/nsm/elasticsearch partition full

Christian Sommer

unread,

Aug 29, 2018, 6:37:20 AM8/29/18

to security-onion

Hi,

right now some of our sensors refuse to accept new data in ElasticSearch,
because the partition for elasticsearch is 95% full. (/nsm is on another partition)

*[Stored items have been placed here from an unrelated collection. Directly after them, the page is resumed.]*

-- ==== Sys2Proof/Laws/State.lean ====
section
/-! SUPPORT. One lemma per field per named update of the state, so that no proof unfolds a record update. -/

namespace Sys2Proof.Machine

@[simp] theorem State.setFpsr_fpsr (s : State) (f : Fpsr) :
    (s.setFpsr f).fpsr = f := rfl

@[simp] theorem State.setFpsr_x (s : State) (f : Fpsr) :
    (s.setFpsr f).x = s.x := rfl

@[simp] theorem State.setFpsr_pc (s : State) (f : Fpsr) :
    (s.setFpsr f).pc = s.pc := rfl

@[simp] theorem State.setFpsr_ctx (s : State) (f : Fpsr) :
    (s.setFpsr f).ctx = s.ctx := rfl

@[simp] theorem State.setFpsr_pstateNzcv (s : State) (f : Fpsr) :
    (s.setFpsr f).pstateNzcv = s.pstateNzcv := rfl

@[simp] theorem State.setFpsr_text (s : State) (f : Fpsr) :
    (s.setFpsr f).text = s.text := rfl

@[simp] theorem State.setFpsr_inputs (s : State) (f : Fpsr) :
    (s.setFpsr f).inputs = s.inputs := rfl

@[simp] theorem State.setFpsr_draws (s : State) (f : Fpsr) :
    (s.setFpsr f).draws = s.draws := rfl

@[simp] theorem State.setPstate_fpsr (s : State) (n : BitVec 4) :
    (s.setPstate n).fpsr = s.fpsr := rfl

@[simp] theorem State.setPstate_x (s : State) (n : BitVec 4) :
    (s.setPstate n).x = s.x := rfl

@[simp] theorem State.setPstate_pc (s : State) (n : BitVec 4) :
    (s.setPstate n).pc = s.pc := rfl

@[simp] theorem State.setPstate_ctx (s : State) (n : BitVec 4) :
    (s.setPstate n).ctx = s.ctx := rfl

@[simp] theorem State.setPstate_pstateNzcv (s : State) (n : BitVec 4) :
    (s.setPstate n).pstateNzcv = n := rfl

@[simp] theorem State.setPstate_text (s : State) (n : BitVec 4) :
    (s.setPstate n).text = s.text := rfl

@[simp] theorem State.setPstate_inputs (s : State) (n : BitVec 4) :
    (s.setPstate n).inputs = s.inputs := rfl

@[simp] theorem State.setPstate_draws (s : State) (n : BitVec 4) :
    (s.setPstate n).draws = s.draws := rfl

@[simp] theorem State.advancePc_fpsr (s : State) :
    (s.advancePc).fpsr = s.fpsr := rfl

@[simp] theorem State.advancePc_x (s : State) :
    (s.advancePc).x = s.x := rfl

@[simp] theorem State.advancePc_pc (s : State) :
    (s.advancePc).pc = s.pc + 4#64 := rfl

@[simp] theorem State.advancePc_ctx (s : State) :
    (s.advancePc).ctx = s.ctx := rfl

@[simp] theorem State.advancePc_pstateNzcv (s : State) :
    (s.advancePc).pstateNzcv = s.pstateNzcv := rfl

@[simp] theorem State.advancePc_text (s : State) :
    (s.advancePc).text = s.text := rfl

@[simp] theorem State.advancePc_inputs (s : State) :
    (s.advancePc).inputs = s.inputs := rfl

@[simp] theorem State.advancePc_draws (s : State) :
    (s.advancePc).draws = s.draws := rfl

@[simp] theorem State.takeDraw_fpsr (s : State) :
    (s.takeDraw).fpsr = s.fpsr := rfl

@[simp] theorem State.takeDraw_x (s : State) :
    (s.takeDraw).x = s.x := rfl

@[simp] theorem State.takeDraw_pc (s : State) :
    (s.takeDraw).pc = s.pc := rfl

@[simp] theorem State.takeDraw_ctx (s : State) :
    (s.takeDraw).ctx = s.ctx := rfl

@[simp] theorem State.takeDraw_pstateNzcv (s : State) :
    (s.takeDraw).pstateNzcv = s.pstateNzcv := rfl

@[simp] theorem State.takeDraw_text (s : State) :
    (s.takeDraw).text = s.text := rfl

@[simp] theorem State.takeDraw_inputs (s : State) :
    (s.takeDraw).inputs = s.inputs := rfl

@[simp] theorem State.takeDraw_draws (s : State) :
    (s.takeDraw).draws = s.draws + 1 := rfl

@[simp] theorem State.writeFpsr_fpsr (s : State) (v : Word) :
    (s.writeFpsr v).fpsr = Fpsr.written Config.params v := rfl

@[simp] theorem State.writeFpsr_x (s : State) (v : Word) :
    (s.writeFpsr v).x = s.x := rfl

@[simp] theorem State.writeFpsr_pc (s : State) (v : Word) :
    (s.writeFpsr v).pc = s.pc := rfl

@[simp] theorem State.writeFpsr_ctx (s : State) (v : Word) :
    (s.writeFpsr v).ctx = s.ctx := rfl

@[simp] theorem State.writeFpsr_pstateNzcv (s : State) (v : Word) :
    (s.writeFpsr v).pstateNzcv = s.pstateNzcv := rfl

@[simp] theorem State.writeFpsr_text (s : State) (v : Word) :
    (s.writeFpsr v).text = s.text := rfl

@[simp] theorem State.writeFpsr_inputs (s : State) (v : Word) :
    (s.writeFpsr v).inputs = s.inputs := rfl

@[simp] theorem State.writeFpsr_draws (s : State) (v : Word) :
    (s.writeFpsr v).draws = s.draws := rfl

@[simp] theorem State.fpscrWriteMapped_fpsr (s : State) (v : Word) :
    (s.fpscrWriteMapped v).fpsr = s.fpsr.fpscrWrite Config.params v := rfl

@[simp] theorem State.fpscrWriteMapped_x (s : State) (v : Word) :
    (s.fpscrWriteMapped v).x = s.x := rfl

@[simp] theorem State.fpscrWriteMapped_pc (s : State) (v : Word) :
    (s.fpscrWriteMapped v).pc = s.pc := rfl

@[simp] theorem State.fpscrWriteMapped_ctx (s : State) (v : Word) :
    (s.fpscrWriteMapped v).ctx = s.ctx := rfl

@[simp] theorem State.fpscrWriteMapped_pstateNzcv (s : State) (v : Word) :
    (s.fpscrWriteMapped v).pstateNzcv = s.pstateNzcv := rfl

@[simp] theorem State.fpscrWriteMapped_text (s : State) (v : Word) :
    (s.fpscrWriteMapped v).text = s.text := rfl

@[simp] theorem State.fpscrWriteMapped_inputs (s : State) (v : Word) :
    (s.fpscrWriteMapped v).inputs = s.inputs := rfl

@[simp] theorem State.fpscrWriteMapped_draws (s : State) (v : Word) :
    (s.fpscrWriteMapped v).draws = s.draws := rfl

@[simp] theorem State.resetEvent_fpsr (s : State) :
    (s.resetEvent).fpsr = Fpsr.afterReset := rfl

@[simp] theorem State.resetEvent_x (s : State) :
    (s.resetEvent).x = State.reset.x := rfl

@[simp] theorem State.resetEvent_pc (s : State) :
    (s.resetEvent).pc = State.reset.pc := rfl

@[simp] theorem State.resetEvent_ctx (s : State) :
    (s.resetEvent).ctx = s.ctx := rfl

@[simp] theorem State.resetEvent_pstateNzcv (s : State) :
    (s.resetEvent).pstateNzcv = State.reset.pstateNzcv := rfl

@[simp] theorem State.resetEvent_text (s : State) :
    (s.resetEvent).text = s.text := rfl

@[simp] theorem State.resetEvent_inputs (s : State) :
    (s.resetEvent).inputs = s.inputs := rfl

@[simp] theorem State.resetEvent_draws (s : State) :
    (s.resetEvent).draws = s.draws := rfl

@[simp] theorem State.writeX_fpsr (s : State) (t : Fin 32) (v : Word) :
    (s.writeX t v).fpsr = s.fpsr := by
  unfold State.writeX; split <;> rfl

@[simp] theorem State.writeX_pc (s : State) (t : Fin 32) (v : Word) :
    (s.writeX t v).pc = s.pc := by
  unfold State.writeX; split <;> rfl

@[simp] theorem State.writeX_ctx (s : State) (t : Fin 32) (v : Word) :
    (s.writeX t v).ctx = s.ctx := by
  unfold State.writeX; split <;> rfl

@[simp] theorem State.writeX_pstateNzcv (s : State) (t : Fin 32) (v : Word) :
    (s.writeX t v).pstateNzcv = s.pstateNzcv := by
  unfold State.writeX; split <;> rfl

@[simp] theorem State.writeX_text (s : State) (t : Fin 32) (v : Word) :
    (s.writeX t v).text = s.text := by
  unfold State.writeX; split <;> rfl

@[simp] theorem State.writeX_inputs (s : State) (t : Fin 32) (v : Word) :
    (s.writeX t v).inputs = s.inputs := by
  unfold State.writeX; split <;> rfl

@[simp] theorem State.writeX_draws (s : State) (t : Fin 32) (v : Word) :
    (s.writeX t v).draws = s.draws := by
  unfold State.writeX; split <;> rfl

/-- The zero register discards what is written to it (R100). -/
@[simp] theorem State.writeX_zr (s : State) (v : Word) : s.writeX 31 v = s := rfl

/-- The zero register reads as 0 (R100). -/
@[simp] theorem State.readX_zr (s : State) : s.readX 31 = 0#64 := rfl

@[simp] theorem State.takeInput_fpsr (s : State) : s.takeInput.fpsr = s.fpsr := by
  unfold State.takeInput; split <;> rfl

@[simp] theorem State.takeInput_x (s : State) : s.takeInput.x = s.x := by
  unfold State.takeInput; split <;> rfl

@[simp] theorem State.takeInput_pc (s : State) : s.takeInput.pc = s.pc := by
  unfold State.takeInput; split <;> rfl

@[simp] theorem State.takeInput_pstateNzcv (s : State) : s.takeInput.pstateNzcv = s.pstateNzcv := by
  unfold State.takeInput; split <;> rfl

@[simp] theorem State.takeInput_text (s : State) : s.takeInput.text = s.text := by
  unfold State.takeInput; split <;> rfl

@[simp] theorem State.takeInput_draws (s : State) : s.takeInput.draws = s.draws := by
  unfold State.takeInput; split <;> rfl

/-- Reading a register depends on the x registers alone. -/
theorem State.readX_congr {s u : State} (h : u.x = s.x) (t : Fin 32) : u.readX t = s.readX t := by
  simp only [State.readX, h]

/-- A register other than the zero register reads what was written to it. -/
theorem State.readX_writeX_same (s : State) (t : Fin 32) (v : Word) (ht : t ≠ 31) :
    (s.writeX t v).readX t = v := by
  have h : t.val < 31 := by
    have := t.isLt
    have hv : t.val ≠ 31 := fun e => ht (Fin.ext e)
    omega
  simp [State.readX, State.writeX, h]

/-- Writing one register leaves the reading of every other. -/
theorem State.readX_writeX_ne (s : State) (t t' : Fin 32) (v : Word) (h : t' ≠ t) :
    (s.writeX t v).readX t' = s.readX t' := by
  have hv : t.val ≠ t'.val := fun e => h (Fin.ext e.symm)
  unfold State.readX State.writeX
  split
  · split
    · simp [Vector.getElem_set_ne _ _ hv]
    · rfl
  · rfl

end Sys2Proof.Machine
end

/dev/sda1 73T 62T 7,4T 90% /nsm
/dev/sdd1 459G 70M 435G 1% /nsm/logstash
/dev/sdd2 12T 11T 571G 95% /nsm/elasticsearch

Which process is responsible for freeing up space on the elasticsearch partition?
How can I solve this problem?

BR
Christian

Wes Lambert

unread,

Aug 29, 2018, 5:51:53 PM8/29/18

to securit...@googlegroups.com

This is normally handles by Curator.

What does the ES log look like?

Thanks,

Wes

--

https://twitter.com/therealwlambert

https://securityonion.net/

Erwin

unread,

Aug 30, 2018, 4:41:41 AM8/30/18

to security-onion

Hi Wes,

we see the following error:
Suppressed: java.lang.IllegalArgumentException: unable to consistently parse [cluster.routing.allocation.disk.watermark.low=30gb], [cluster.routing.allocation.disk.watermark.high=20gb], and [cluster.routing.allocation.disk.watermark.flood_stage=95%] as percentage or bytes

Caused by: org.elasticsearch.ElasticsearchParseException: failed to parse setting [cluster.routing.allocation.disk.watermark.flood_stage] with value [95%] as a size in bytes: unit is missing or unrecognized

[2018-08-28T00:06:06,072][INFO ][org.elasticsearch.cluster.routing.allocation.DiskThresholdMonitor] rerouting shards: [high disk watermark exceeded on one or more nodes]
[2018-08-28T00:06:39,227][WARN ][org.elasticsearch.cluster.routing.allocation.DiskThresholdMonitor] high disk watermark [90%] exceeded on [UZb8XTHOQCqBuwfHwaMzqA][UZb8XTH][/usr/share/elasticsearc
nodes/0] free: 578.1gb[5%], shards will be relocated away from this node

Regards,
Erwin

Wes Lambert

unread,

Aug 30, 2018, 9:31:10 AM8/30/18

to securit...@googlegroups.com

What is the result of the following?

grep LOG_SIZE_LIMIT /etc/nsm/securityonion.conf

How does that number compare with the output of df -h or the space assigned to Elasticsearch?

Thanks,

Wes

Erwin

unread,

Aug 31, 2018, 2:18:07 AM8/31/18

to security-onion

Hi Wes,

grep LOG_SIZE_LIMIT /etc/nsm/securityonion.conf
LOG_SIZE_LIMIT=11900

df -h
Filesystem Size Used Avail Use% Mounted on

/dev/sdd2 12T 11T 571G 95% /nsm/elasticsearch

We have deleted some indicies on the first node, everything started working again.
I left the 2nd node full so we can troubleshoot on this one.

Regards,
Erwin

Wes Lambert

unread,

Aug 31, 2018, 1:52:54 PM8/31/18

to securit...@googlegroups.com

Hi Erwin,

Try dropping the value for LOG_SIZE_LIMIT to see if that helps.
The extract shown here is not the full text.